8 commentaires sur Rafik Smati : « Que vive la Cinquième République ! »

  1. Jean-Dominique GLADIEU // 11 octobre 2018 à 9 h 31 min //

    A Alain Kerhervé (« On ne peut pas dire qu’elle est morte. Elle a besoin d’une pique de rappel ») :
    Cher Compagnon, elle n’est peut-être pas complètement morte mais elle est sacrément mal en point !
    Et, même si ça a été encore pire avec Mitterrand, Sarkozy ou Macron, cela a commencé dès Pompidou : alliance avec les « centristes » (en fait la droite atlantiste), entrée de la GB dans la CEE, lancement de l’idée de quinquennat (principe adopté par les 2 chambres mais suite à pressions le président avait renoncé à faire ratifier), …
    Alors la solution ? A mon avis, refonder de fond en comble et sans tabou en s’appuyant sur un large Front pour la Restauration de la Souveraineté Populaire et l’Indépendance Nationale.

  2. On ne peut pas dire qu’elle est morte. Elle a besoin d’une pique de r’appel !

  3. Jean-Dominique GLADIEU // 10 octobre 2018 à 9 h 16 min //

    Que vive la 5ème République, certes … Le seul problème c’est qu’elle est morte le 27 avril 1969 !

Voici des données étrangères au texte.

/-! ## The encoder, row by row -/

/-- An assembled word matches its command's row (R93, R96). -/
theorem encode_matches : ∀ i : Instr, encode i &&& opcodeMask i = opcodeMatch i
  | .nop => Laws.OpcodeRow.nop.1
  | .gfMul a b => (Laws.OpcodeRow.gfMul a b).1
  | .gfExp k => (Laws.OpcodeRow.gfExp k).1
  | .gfLog a => (Laws.OpcodeRow.gfLog a).1
  | .rsGen n => (Laws.OpcodeRow.rsGen n).1
  | .rsEnc blk => (Laws.OpcodeRow.rsEnc blk).1
  | .place => Laws.OpcodeRow.place.1
  | .maskEval m => (Laws.OpcodeRow.maskEval m).1
  | .maskSelect => Laws.OpcodeRow.maskSelect.1
  | .score => Laws.OpcodeRow.score.1

/-- Below the opcode, the assembled word holds the operand bits alone (R96). -/
theorem wordField_encode (i : Instr) {hi lo : Nat} (h : hi < 24) (hlo : lo ≤ hi) :
    wordField (encode i) hi lo = wordField (operandBits i) hi lo := by
  rw [encode, wordField_or, wordField_opcodeMatch_below i h hlo]
  exact BitVec.zero_or

/-- The two operands of GF_MUL stand in bits 15..8 and 7..0 (R91). -/
theorem wordField_operandBits_gfMul (a b : Byte) :
    wordField (operandBits (.gfMul a b)) 15 8 = a ∧ wordField (operandBits (.gfMul a b)) 7 0 = b := by
  constructor <;>
  · apply BitVec.eq_of_getLsbD_eq
    intro j (hj : j < 8)
    simp only [operandBits, getLsbD_wordField, BitVec.getLsbD_or, BitVec.getLsbD_shiftLeft, BitVec.getLsbD_setWidth]
    grind

/-- The operands read from an assembled word are the command's (R91, R96). -/
theorem withOperands_encode (i : Instr) : i.withOperands (encode i) = i := by
  cases i with
  | nop | place | maskSelect | score => rfl
  | gfExp x | gfLog x | rsGen x | rsEnc x | maskEval x =>
    simp [Instr.withOperands, wordField_encode, operandBits, wordField_setWidth x]
  | gfMul a b =>
    obtain ⟨ha, hb⟩ := wordField_operandBits_gfMul a b
    simp [Instr.withOperands, wordField_encode, ha, hb]

/-- A word that matches a row is the assembled word of that row with the operands the word holds (R91, R93, R96). -/
theorem encode_withOperands {w : Word} {i : Instr} (h : w &&& opcodeMask i = opcodeMatch i) :
    encode (i.withOperands w) = w := by
  rw [encode, operandBits_withOperands, opcodeMatch_withOperands, ← h, ← BitVec.and_or_distrib_left,
    BitVec.or_not_self, BitVec.and_allOnes]

/-! ## Decode and encode -/

/-- Settles O1: the assembled word matches its command's row, and the operands read from it are the command's. -/
theorem decodeInvertsEncode : Obligations.DecodeInvertsEncode := fun i =>
  decode_eq_ok_iff.mpr ⟨encode_matches i, withOperands_encode i⟩

/-- Settles O2: the row's mask and the operands between them cover every bit of the word. -/
theorem encodeInvertsDecode : Obligations.EncodeInvertsDecode := by
  intro w i h
  obtain ⟨hrow, hi⟩ := decode_eq_ok_iff.mp h
  rw [← hi]
  exact encode_withOperands hrow
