-- ==== Sys2Proof/Machine/Lifecycle.lean ====
section
/-! DEFINITION. INIT (44_lifecycle) and the two reserved request codes (30_encoding R74, 60_exceptions R203). -/

namespace Sys2Proof.Machine

/-- The transport after INIT has disabled, configured and enabled it: no received word is available, and none of an
earlier exchange is still to come (20_memory R67, assumed by the spec: decision D20; log 10). -/
def restartTransport (s : State) : State :=
  { s with transport := { s.transport with rxAvail := false, rxOwed := false } }

/-- The fields INIT writes between its events, in the source's order (44_lifecycle R190). -/
def initFields (arg : Byte) (s : State) : State :=
  let s := emit (.req opInit arg) s
  let s := emit (.xen 0#1) { s with block := { s.block with xportEn := some 0#1 } }
  let s := driveCs 1#1 s
  let s := { s with block := { s.block with xportCfg := some (initCfg s.params) } }
  let s := emit (.xcfg (initCfg s.params)) s
  let s := emit (.xen 1#1) { s with block := { s.block with xportEn := some 1#1 } }
  let s := restartTransport s
  done .ok { s with block := { s.block with wiper := some s.params.initTap } }

/-- `INIT`: initialize the controller, one atomic step, accepted in UNINIT only (44_lifecycle R190, R191). -/
def execInit (arg : Byte) (s : State) : Result :=
  onRequest opInit s (initFields arg)

/-- A request with `op = 000` raises ILLEGAL_OP in any phase except FAULTED (60_exceptions R203). `requestFault`
never accepts it. -/
def execReserved000 (_arg : Byte) (s : State) : Result :=
  onRequest 0b000#3 s fun s => s

/-- A request with `op = 111` raises ILLEGAL_OP in any phase except FAULTED (60_exceptions R203). `requestFault`
never accepts it. -/
def execReserved111 (_arg : Byte) (s : State) : Result :=
  onRequest 0b111#3 s fun s => s

end Sys2Proof.Machine
end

  4. A Jacques Payen .. »Si nos concitoyens ne font plus beaucoup de crédit à la classe politique, qu’ils balayent aussi un peu devant leur porte. Car ils ont élu, et parfois réélu, beaucoup de personnages sans scrupules. Cela se paie. »
    BRAVO, mais la lucidité de certains ne suffira pas à éradiquer la sinistralité intellectuelle du plus grand nombre ,trop content de profiter des politicards et de droite et de gauche !

  5. Delaisse Jean-Paul // 4 octobre 2018 à 18 h 03 min //

    Merci Monsieur de stigmatiser à nouveau la réalité de tout ce que nous avons perdu, y compris avec la complicité de ceux qui se disaient gaulliste.

  6. Jacques Payen // 4 octobre 2018 à 16 h 10 min //

    Les meilleures constitutions valent surtout par la pratique qui en est faite.

    La fonction présidentielle a commencé d’être ébranlée lorsque ceux qui l’incarnaient l’ont affaiblie par démagogie, trivialité ou manque de scrupules. Pour mémoire, et entre autres : le cirque de Giscard avec des éboueurs et ses escapades nocturnes et retours à l’Elysée à l’heure du laitier; Mitterrand, acceptant qu’un journaliste pose ses fesses sur son bureau ou se laissant interviouver par des journalistes qui étaient les… compagnes notoires de deux ministres !

    La débandade a bien entendu suivi. Depuis le « Casse toi, pauv’con », suivi d’un Président juché sur un scooter pour tenter de rejoindre incognito sa dulcinée, jusqu’à l’actuel titulaire, entiché d’un gorille incontrôlable et amateur de selfies outrageants.

    Si nos concitoyens ne font plus beaucoup de crédit à la classe politique, qu’ils balayent aussi un peu devant leur porte. Car ils ont élu, et parfois réélu, beaucoup de personnages sans scrupules. Cela se paie.

    Et si l’on se fonde sur les sondages, près d’un tiers de la population fait encore confiance au président des ultra-riches. Ce qui semble proprement schizophrène.

  7. On peut le souhaiter cher Rafik Smati…hélas avec la bande de profiteurs de la cinquième actuellement au pouvoir on peut se poser la question de savoir si
    la France n’a pas fait la belle place aux « ovnis » de la politique au détriment des aspirations viscérales de celles et ceux qui entendent la défendre contre toute idiocratie dirigiste ?

  8. Ah, ça fait du bien de lire ces propos larges et… pragmatiques à la fois. Merci !
    Maintenant, la 6e république sera tellement affligeante et épuisante que je propose de passer direct à la 7e afin d’achever pour de bon ce que, qui vous savez, appellait l’intérêt général.